Convinced? Now you can plan your own focus group. The how might depend on your project or agency, but here are some general steps you can follow:

1. Define your goals: Clearly outline what you hope to meet through the focus group. Identify the particular questions or topics you want to explore so they fit your goals.

2. Recruit people: Select people who represent the target audience for your training program. Think about factors such as job roles, experience levels and diversity to secure a well-rounded group.

3. Prepare a discussion guide: Develop a structured guide that outlines the key questions and topics to be discussed during the focus group. This will help keep the conversation focused and clearly related.

4. Choose a facilitator: Select a skilled facilitator who can guide the discussion and keep it on track. The facilitator should be neutral and fair, encouraging all people to share their thoughts and opinions.

5. Conduct the focus group: Arrange a good location for the focus group and gather everything you’ll need, such as sound recording devices. Start the session by introducing the purpose and guidelines, and then move forward with the discussion based on the prepared guide in step 3.
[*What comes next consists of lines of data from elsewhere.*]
-- ==== Sys2Proof/Tests/Slice0.lean ====
section
/-!
SUPPORT. Tests on fixed values, and a witness for the hypotheses of every statement that has some. Every expected value is
the spec's: from its encodings, its rules or the worked examples of 95_test_vectors.md, which each comment names.
-/

namespace Sys2Proof.Tests

open Sys2Proof Sys2Proof.Machine

/-! ### WellFormed: each check refuses an ill-formed term -/

theorem test_wf_reserved_op : (Instr.reservedOp 0x7#4).wf = false := by decide
theorem test_wf_dresp_accepted : (Instr.drespAccepted 0x0B#8).wf = false := by decide
theorem test_wf_dresp_crc_error : (Instr.drespCrcError 0x05#8).wf = false := by decide
theorem test_wf_dresp_write_error : (Instr.drespWriteError 0x0F#8).wf = false := by decide

/-! ### Decode: the words of 30_encoding.md -/

/-- R105, R106: OP is bits 3:0, bits 31:4 are ignored. -/
theorem test_decode_hostop :
    [0x0#32, 0x1#32, 0x2#32, 0xFFFFFFF3#32, 0x4#32, 0x5#32, 0x16#32, 0x7#32, 0x8#32, 0xF#32].map (decode .hostop) =
      [.instr .nop, .instr .init, .instr .readBlock, .instr .writeBlock, .instr .beginSession, .instr .writeSegment,
        .instr .endSession, .instr .preErase, .instr (.reservedOp 0x8#4), .instr (.reservedOp 0xF#4)] := by decide

/-- R90, R93: byte 0 is `01` and the index 0, 8, 17, 24, 25, 55, 58, 41, 23. -/
theorem test_decode_cardcmd :
    [0b01000000#32, 0b01001000#32, 0b01010001#32, 0b01011000#32, 0b01011001#32, 0b01110111#32, 0b01111010#32,
      0b01101001#32, 0b01010111#32].map (decode .cardcmd) =
      [.instr .cmd0, .instr .cmd8, .instr .cmd17, .instr .cmd24, .instr .cmd25, .instr .cmd55, .instr .cmd58,
        .instr .acmd41, .instr .acmd23] := by decide

/-- R91, R94: bits 7:6 must be 01, and CMD12 is never sent. -/
theorem test_decode_cardcmd_rejects :
    [0b11010001#32, 0b01001100#32, 0x140#32].map (decode .cardcmd) =
      [.rejected .notACommandByte, .rejected .commandNeverSent, .rejected .widerThanAByte] := by decide

/-- R100. -/
theorem test_decode_token :
    [0b11111110#32, 0b11111100#32, 0b11111101#32, 0xFF#32].map (decode .token) =
      [.instr .startBlock, .instr .startMulti, .instr .stopTran, .rejected .notADataToken] := by decide

/-- R101: bits 4:0 are tested, bits 7:5 are kept; the bytes of W3. -/
theorem test_decode_dresp :
    [0xE5#32, 0x0B#32, 0xED#32, 0x1F#32].map (decode .dresp) =
      [.instr (.drespAccepted 0xE5#8), .instr (.drespCrcError 0x0B#8), .instr (.drespWriteError 0xED#8),
        .rejected .undefinedDataResponse] := by decide

/-- R102, R103. -/
theorem test_decode_busy_idle :
    [decode .busy 0x00#32, decode .busy 0x01#32, decode .idle 0xFF#32, decode .idle 0x7F#32] =
      [.instr .busy, .rejected .notBusy, .instr .idle, .rejected .notIdle] := by decide

/-- R110: bit 16 is p_sync, bits 15:0 are p_sample, which a SYNC event ignores. -/
theorem test_decode_producer :
    [0b01011111011101111#32, 0b11011111011101111#32, 0b100000000000000000#32].map (decode .pevent) =
      [.instr (.sample 0xBEEF#16), .instr .sync, .rejected .widerThanAProducerWord] := by decide

/-- The opcode table's words as the host numbers them. -/
theorem test_decode_table_word :
    [decodeTableWord 8 0x01, decodeTableWord 8 0x48, decodeTableWord 8 0xFE, decodeTableWord 8 0x0D,
      decodeTableWord 8 0xFF, decodeTableWord 24 0x01234, decodeTableWord 24 0x10000] =
      [some .init, some .cmd8, some .startBlock, some (.drespWriteError 0x0D#8), some .idle,
        some (.sample 0x1234#16), some .sync] := by decide

/-! ### Small states -/

/-- A value of the next state. -/
def after {α : Type} (f : State → α) : Host.Outcome State Fault Refusal → Option α
  | .next t => some (f t)
  | .fault _ => none
  | .refused _ => none

/-- After reset, with the engine at a position of a running operation, the card selected. -/
def running (p : Pos) : State := { State.reset with pos := p, sdCsN := false, session := .ready, fast := true }

/-- After reset, with this SESSION. -/
def ready (v : Session) : State := { State.reset with session := v, fast := true, arg := 0x1000#32 }

/-- A ready state in which one block is available: HEAD_C is 512. -/
def filled (v : Session) : State := { ready v with headS := Chain.const 2 (bin2gray 512#32) }

/-- A halted state: FATAL_C is 2. -/
def haltedState : State := { State.reset with fatalC := .cardNotInitialized }

/-- An enabled, settled producer. -/
def enabled : State := { State.reset with par := { Params.default with n := 10 }, penS := Chain.const 2 true }

/-! ### Host command words (95_test_vectors.md section 4) -/

/-- V-DISP-1, V-DISP-2. -/
theorem test_nop : after (fun t => t.hostRead 0x00C#12) (exec .nop State.reset) = some 0x00000000#32 := by decide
6. Take careful notes: Assign someone to take thorough notes during the focus group. They’ll record the key points, insights and feedback.

7. Carefully study the data: Review and carefully study the data. Look for common themes, patterns and details that can inform improvements to your training program.

8. Share findings and take action: Present the findings from the focus group to stakeholders and decision-makers. Use your research to make smart improvements to your training and development project.

Examples of how focus group feedback can be used in training programs.

If you’ve gone through all those steps and have a pile of good feedback, make sure you’re ready to put it to work. Here are some ideas for applying focus group feedback:

  1. Make content changes, such as fixing errors or adding new information
  2. Change or add delivery methods, like creating online modules or providing coaching
  3. Timing and length, in case the course is too long or too short to keep people engaged
  4. Assessment and evaluation, because a test isn’t the only way to find out of learners were successful in a course.
  5. Interactive elements, like adding case studies or simulations.

So, look at the research and ask your learners what they think or want from your next course. Ask them the right questions and you’ll find it will fuel your training. Put in the investment here, and you’ll find that learners walk away from your next course not confused, but smarter.